- Task details
Would you reproduce exactly the lines below from the one holding "x.c (barScope b))" through the one holding "(R197, R269). -/", inclusive, and no others?

- Supplied information
-- ==== Sys2Proof/Machine/Barrier.lean ====
section
/-! DEFINITION. Barriers (R194 to R198): opcodes 0x72 to 0x77, the completion that comes from the Plaza, and the timeout at TAIL (R203). -/

namespace Sys2Proof.Machine

open Sys2Proof

/-- The barrier of a word: 0 the workgroup's, 1 to 4 a stage's. -/
def barOf (x : Ctx) (stageForm : Bool) : Nat := if stageForm then x.grp.stage + 1 else 0
/-- The barrier of a BARG word. -/
def bargOf (launchForm : Bool) : Nat := if launchForm then 6 else 5

def slotArr (w : Wg) (b slot : Nat) : Option Nat := (SMap.get? w.threads slot).bind fun t => SMap.get? t.arr b

/-- R195: the phase of the thread's arrival has not completed. -/
def Wg.arrivalOpen (w : Wg) (b slot : Nat) : Bool := match slotArr w b slot with | some p => decide (w.phase b ≤ p) | none => false

/-- R195: the threads of the group that arrive now: those not counted yet under this word whose earlier arrival, if any, has completed. -/
def arriveNow (x : Ctx) (b : Nat) : List Nat := x.grp.slots.filter fun t => !x.grp.arrived.contains t && !x.wg.arrivalOpen b t

/-- R195, R196, R396: the arrivals are counted, and a phase that is full completes. The Plaza hears the generation of an arriving core. -/
def State.arrive (s : State) (x : Ctx) (b : Nat) (ts : List Nat) : State :=
  let s := s.modWg x.c fun w => ts.foldl (fun w t => w.modThread t fun th => { th with arr := SMap.set th.arr b (w.phase b) }) w
  let s := s.modGroup x.c x.g fun g => { g with arrived := g.arrived ++ ts }
  let s := if b < 5 then s else s.hubHear x.l.tenant (s.core x.c).ms
  (s.modWg x.c Wg.settleBars).settlePlaza x.wg.launch

/-- R270: what the acquire of a completed barrier drops from the L1. -/
def barScope (b : Nat) : Scope := if b = 5 then .gang else if b = 6 then .dev else .wg

/-- R195: every thread of the group has passed the phase of its arrival: the bits are cleared and the group goes on. -/
def waitEff (b : Nat) (x : Ctx) (s : State) : Res :=
  match s.wg? x.c with
  | none => .wait .barrier
  | some w =>
    if x.grp.slots.any fun t => w.arrivalOpen b t then .hold s .barrier
    else
      let s := (s.advance x).modWg x.c fun w =>
        x.grp.slots.foldl (fun w t => w.modThread t fun th => { th with arr := SMap.del th.arr b }) w
      .done ((s.modGroup x.c x.g fun g => { g with arrived := [] }).acquireAt x.c (barScope b))

/-- R195: the arrival of a plain or `.arv` form, then its end. An arrival is a release (R197, R269). -/
def arriveEff (b : Nat) (plain : Bool) (x : Ctx) (s : State) : Res :=
  let go (s : State) : Res :=
    let ts := arriveNow x b
    let s := s.arrive x b ts
    if (x.grp.arrived ++ ts).length < x.grp.slots.length then .hold s .barrier
    else if plain then waitEff b x s
    else .done ((s.advance x).modGroup x.c x.g fun g => { g with arrived := [] })
  if (arriveNow x b).isEmpty then go s else releaseGate x s go

/-- R198: an arrival at a gang or launch barrier waits while a phase of the other kind is in progress. -/
def otherPhaseOn (x : Ctx) (s : State) (b : Nat) : Bool :=
  if b = 6 then s.gangPhaseOn x.wg.launch else if b = 5 then s.launchPhaseOn x.wg.launch else false

def arriveWord (s : State) (h : Head) (op : Nat) (dk plain : Bool) (b : Ctx → Nat) : Host.Outcome State Fault Refusal :=
  control s h op (fun _ => dk) (fun _ => []) (fun _ => []) fun x s =>
    if !(arriveNow x (b x)).isEmpty && otherPhaseOn x s (b x) then .wait .barrier else arriveEff (b x) plain x s

def waitWord (s : State) (h : Head) (op : Nat) (dk : Bool) (b : Ctx → Nat) : Host.Outcome State Fault Refusal :=
  control s h op (fun _ => dk) (fun _ => []) (fun _ => []) fun x s =>
    if x.grp.slots.any fun t => (slotArr x.wg (b x) t).isNone then .exc cIllegalConvergence 0 else waitEff (b x) x s

def execBar (h : Head) (dk stageForm : Bool) (s : State) : Host.Outcome State Fault Refusal :=
  arriveWord s h 0x72 dk true fun x => barOf x stageForm

def execBarArv (h : Head) (dk stageForm : Bool) (s : State) : Host.Outcome State Fault Refusal :=
  arriveWord s h 0x73 dk false fun x => barOf x stageForm

def execBarWait (h : Head) (dk stageForm : Bool) (s : State) : Host.Outcome State Fault Refusal :=
  waitWord s h 0x74 dk fun x => barOf x stageForm

def execBarg (h : Head) (dk launchForm : Bool) (s : State) : Host.Outcome State Fault Refusal :=
  arriveWord s h 0x75 dk true fun _ => bargOf launchForm

def execBargArv (h : Head) (dk launchForm : Bool) (s : State) : Host.Outcome State Fault Refusal :=
  arriveWord s h 0x76 dk false fun _ => bargOf launchForm

def execBargWait (h : Head) (dk launchForm : Bool) (s : State) : Host.Outcome State Fault Refusal :=
  waitWord s h 0x77 dk fun _ => bargOf launchForm

/-- R198: PLAZA_BARRIER_COMPLETE: the phase that the Plaza has reached becomes known to a member core. -/
def execPlazaBarrierComplete (core : Nat) (launchForm : Bool) (s : State) : Host.Outcome State Fault Refusal :=
  match s.wg? core, s.launchOf core with
  | some w, some l =>
    let s := s.hear core (s.tenant l.tenant).hubGen
    .next (s.modWg core fun v => { v with phases := SMap.set v.phases (bargOf launchForm) (l.plazaPhase (if launchForm then 64 else w.gang)) })
  | _, _ => .next s

/-- R203: TAIL_DEADLOCK_TIMEOUT: every thread waits at TAIL or is held at a meeting, some are held, and nothing has issued for 4096 ck. -/
def execTailDeadlockTimeout (core : Nat) (s : State) : Host.Outcome State Fault Refusal :=
  match s.wg? core with
  | none => .next s
  | some w =>
    if w.halt.isNone && !w.retired && w.threads.all (fun t => t.2.stat == .atTail || t.2.stat == .held) &&
        w.threads.any (fun t => t.2.stat == .held) && w.threads.any (fun t => t.2.stat == .atTail) then
      let s := s.advanceTo core (w.lastIssue + 4096)
      .next (s.raise core ⟨cIllegalConvergence, 2, 0, 0, 0⟩)
    else .next s

end Sys2Proof.Machine
end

- Answer section
      .done ((s.modGroup x.c x.g fun g => { g with arrived := [] }).acquireAt x.c (barScope b))

/-- R195: the arrival of a plain or `.arv` form, then its end. An arrival is a release (R197, R269). -/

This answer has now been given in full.